At present, only character sets with LTR (left-to-right) alignment are supported. It is not therefore possible to display Arabic or Hebrew character sets (RTL (right-to-left).

 

In conjunction with Unicode, particular note should be paid to N2PDFOPTION_PDF_CID_FONT_MODE. This setting has a major influence on the visual display of Unicode contents in a PDF document. You should therefore read the description of this parameter under "PDF settings".

 

 

Unicode restrictions

Passwords: User and owner passwords for the PDF file must not contain any Unicode characters. Also any password set for compressing the created PDF file must not contain any Unicode characters.

 

Filename for the PDF file If the created PDF file is to be compressed after creation of the ZIP file, the filename must not contain any Unicode characters. This is a restriction imposed by the Zip file format. However, if the PDF file is not to be compressed, the filename should then contain Unicode characters.

 

Templates: When defining text formatting templates no Unicode characters can be used in the template designation.

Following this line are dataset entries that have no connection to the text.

theorem RoundTrip.hdr (r : Nat) (c : Bool) (f : Nat) (t : BitVec 16) : RoundTrip.Statement (.hdr r c f t) := fun h _ => by
  obtain ⟨h0, h1, _⟩ := conj_of_wf h
  exact rt_N23B22N16I0 (mk := Instr.hdr) (base := 0xBC000000) r c f t rfl rfl (of_decide_eq_true h0) (of_decide_eq_true h1) h

theorem RoundTrip.jseg (a : USrc) (b : USrc) : RoundTrip.Statement (.jseg a b) := fun h _ => by
  obtain ⟨h0, h1, h2, _⟩ := conj_of_wf h
  exact rt_U19U13 (mk := Instr.jseg) (base := 0xA4000000) a b rfl rfl h0 h1 h2 h

theorem RoundTrip.cfetch (a : USrc) (b : USrc) : RoundTrip.Statement (.cfetch a b) := fun h _ => by
  obtain ⟨h0, h1, h2, _⟩ := conj_of_wf h
  exact rt_U19U13 (mk := Instr.cfetch) (base := 0xA6000000) a b rfl rfl h0 h1 h2 h

theorem RoundTrip.widen (a : USrc) (b : LSrc) : RoundTrip.Statement (.widen a b) := fun h _ => by
  obtain ⟨h0, h1, _⟩ := conj_of_wf h
  exact rt_U19L13 (mk := Instr.widen) (base := 0xA8000000) a b rfl rfl h0 h1 h

theorem RoundTrip.gather (a : USrc) (t : Bool) : RoundTrip.Statement (.gather a t) := fun h _ => by
  obtain ⟨h0, _⟩ := conj_of_wf h
  exact rt_U19B0 (mk := Instr.gather) (base := 0xAA000000) a t rfl rfl h0 h

theorem RoundTrip.barTeam : RoundTrip.Statement (.barTeam) := fun h _ => by
  exact rt_X0 (mk := Instr.barTeam) (base := 0xB0000000) rfl rfl  h

theorem RoundTrip.barTeamYield : RoundTrip.Statement (.barTeamYield) := fun h _ => by
  exact rt_X0 (mk := Instr.barTeamYield) (base := 0xB0000001) rfl rfl  h

theorem RoundTrip.barClus : RoundTrip.Statement (.barClus) := fun h _ => by
  exact rt_X0 (mk := Instr.barClus) (base := 0xB0000002) rfl rfl  h

theorem RoundTrip.barMask (a : USrc) : RoundTrip.Statement (.barMask a) := fun h _ => by
  obtain ⟨h0, _⟩ := conj_of_wf h
  exact rt_U19 (mk := Instr.barMask) (base := 0xB0000003) a rfl rfl h0 h

theorem RoundTrip.joinEnrol (a : Nat) : RoundTrip.Statement (.joinEnrol a) := fun h _ => by
  obtain ⟨h0, _⟩ := conj_of_wf h
  exact rt_N19 (mk := Instr.joinEnrol) (base := 0xB2000000) a rfl rfl (Nat.lt_of_lt_of_le (of_decide_eq_true h0) (by decide)) h

theorem RoundTrip.joinWait (a : Nat) : RoundTrip.Statement (.joinWait a) := fun h _ => by
  obtain ⟨h0, _⟩ := conj_of_wf h
  exact rt_N19 (mk := Instr.joinWait) (base := 0xB2000001) a rfl rfl (Nat.lt_of_lt_of_le (of_decide_eq_true h0) (by decide)) h

theorem RoundTrip.elect (a : UDst) (c : Nat) : RoundTrip.Statement (.elect a c) := fun h _ => by
  obtain ⟨h0, h1, _⟩ := conj_of_wf h
  exact rt_E19N7 (mk := Instr.elect) (base := 0xB4000000) a c rfl rfl h0 (of_decide_eq_true h1) h

theorem RoundTrip.partitionWhole (a : Nat) : RoundTrip.Statement (.partitionWhole a) := fun h _ => by
  obtain ⟨h0, _⟩ := conj_of_wf h
  exact rt_N19 (mk := Instr.partitionWhole) (base := 0xB4000001) a rfl rfl (lt_of_and h0 (by decide)) h

theorem RoundTrip.partitionB4 (a : Nat) : RoundTrip.Statement (.partitionB4 a) := fun h _ => by
  obtain ⟨h0, _⟩ := conj_of_wf h
  exact rt_N19 (mk := Instr.partitionB4) (base := 0xB4000081) a rfl rfl (lt_of_and h0 (by decide)) h

theorem RoundTrip.partitionB8 (a : Nat) : RoundTrip.Statement (.partitionB8 a) := fun h _ => by
  obtain ⟨h0, _⟩ := conj_of_wf h
  exact rt_N19 (mk := Instr.partitionB8) (base := 0xB4000101) a rfl rfl (lt_of_and h0 (by decide)) h

theorem RoundTrip.partitionB16 (a : Nat) : RoundTrip.Statement (.partitionB16 a) := fun h _ => by
  obtain ⟨h0, _⟩ := conj_of_wf h
  exact rt_N19 (mk := Instr.partitionB16) (base := 0xB4000181) a rfl rfl (lt_of_and h0 (by decide)) h

theorem RoundTrip.partitionMask (a : Nat) (b : USrc) : RoundTrip.Statement (.partitionMask a b) := fun h _ => by
  obtain ⟨h0, h1, _⟩ := conj_of_wf h
  exact rt_N19U13 (mk := Instr.partitionMask) (base := 0xB4000201) a b rfl rfl (lt_of_and h0 (by decide)) h1 h

theorem RoundTrip.regroup : RoundTrip.Statement (.regroup) := fun h _ => by
  exact rt_X0 (mk := Instr.regroup) (base := 0xB4000002) rfl rfl  h

theorem RoundTrip.lmap (a : UDst) (b : USrc) : RoundTrip.Statement (.lmap a b) := fun h _ => by
  obtain ⟨h0, h1, _⟩ := conj_of_wf h
  exact rt_E19U13 (mk := Instr.lmap) (base := 0xB4000003) a b rfl rfl h0 h1 h

theorem RoundTrip.nop : RoundTrip.Statement (.nop) := fun h _ => by
  exact rt_X0 (mk := Instr.nop) (base := 0xBE000000) rfl rfl  h

theorem RoundTrip.exit : RoundTrip.Statement (.exit) := fun h _ => by
  exact rt_X0 (mk := Instr.exit) (base := 0xBE000001) rfl rfl  h

theorem RoundTrip.brk : RoundTrip.Statement (.brk) := fun h _ => by
  exact rt_X0 (mk := Instr.brk) (base := 0xBE000002) rfl rfl  h

theorem RoundTrip.trap (a : USrc) : RoundTrip.Statement (.trap a) := fun h _ => by
  obtain ⟨h0, _⟩ := conj_of_wf h
  exact rt_U19 (mk := Instr.trap) (base := 0xBE000003) a rfl rfl h0 h

theorem RoundTrip.region : RoundTrip.Statement (.region) := fun h _ => by
  exact rt_X0 (mk := Instr.region) (base := 0xBE000004) rfl rfl  h

theorem RoundTrip.yield : RoundTrip.Statement (.yield) := fun h _ => by
  exact rt_X0 (mk := Instr.yield) (base := 0xBE000005) rfl rfl  h

theorem RoundTrip.cinv (a : USrc) (b : USrc) : RoundTrip.Statement (.cinv a b) := fun h _ => by
  obtain ⟨h0, h1, h2, _⟩ := conj_of_wf h
  exact rt_U19U13 (mk := Instr.cinv) (base := 0xBE000006) a b rfl rfl h0 h1 h2 h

In a template, no character sets should be used which contain Unicode characters in their name.

 

File linking: If file attachments are stored on a drive as files and are added to the PDF file as a link, the filenames (including folder) must not contain any Unicode characters. No Unicode characters can be used for embedding or importing file attachments.

 

Enabling Unicode support

Call N2PDFSetOption ( JobID, N2PDFOPTION_SYSTEM_UNICODE_MODE, N2PDFVALUE_TRUE, "" )

 

 

Codepage and Character Set (Charset)

With enabled Unicode support, when a PDF file is created the "Character Set" belonging to the current codepage (http://www.microsoft.com/globaldev/reference/WinCP.mspx) (http://en.wikipedia.org/wiki/Character_set) is set as a template (e.g. in Codepage 1251 (Cyrillic), Character Set 204 is enabled). The PDF file is therefore always based on the character set which is enabled on the computer at the time the PDF file was created.

 

Codepage of operating system

assigned Character Set

1250 (Central Europe)

EASTEUROPE_CHARSET (238)

1252 (Latin I)

DEFAULT_CHARSET (1)

1251 (Cyrillic)

RUSSIAN_CHARSET (204)

1253 (Greek)

GREEK_CHARSET (161)

1254 (Turkish)

TURKISH_CHARSET (162)

1257 (Baltic)

BALTIC_CHARSET (186)

1258 (Vietnam)

VIETNAMESE_CHARSET (163)

874 (Thai)

THAI_CHARSET (222)

932 (Japanese Shitf-JIS)

SHIFTJIS_CHARSET (128)

936 (Simplified Chinese)

GB2312_CHARSET (134)

950 (Traditional Chinese Big5)

CHINESEBIG5_CHARSET (136)

949 (Korean)

HANGEUL_CHARSET (129)

 

You need to make a change if you create a PDF file for a different character set, i.e. one not based on the computer's current character set. This can for example be necessary if you wish to create a PDF file with Chinese content on an English-language operating system. In this instance, you need to deliberately alter the character set of the PDF file. With the following call, you can alter the character set (as soon as possible to N2PDFInit).

 

Call N2PDFSetOption ( JobID, N2PDFOPTION_PDF_CHARSET,  134, "" )        

 

You will find further information aboutCharSets in the PDF settings section.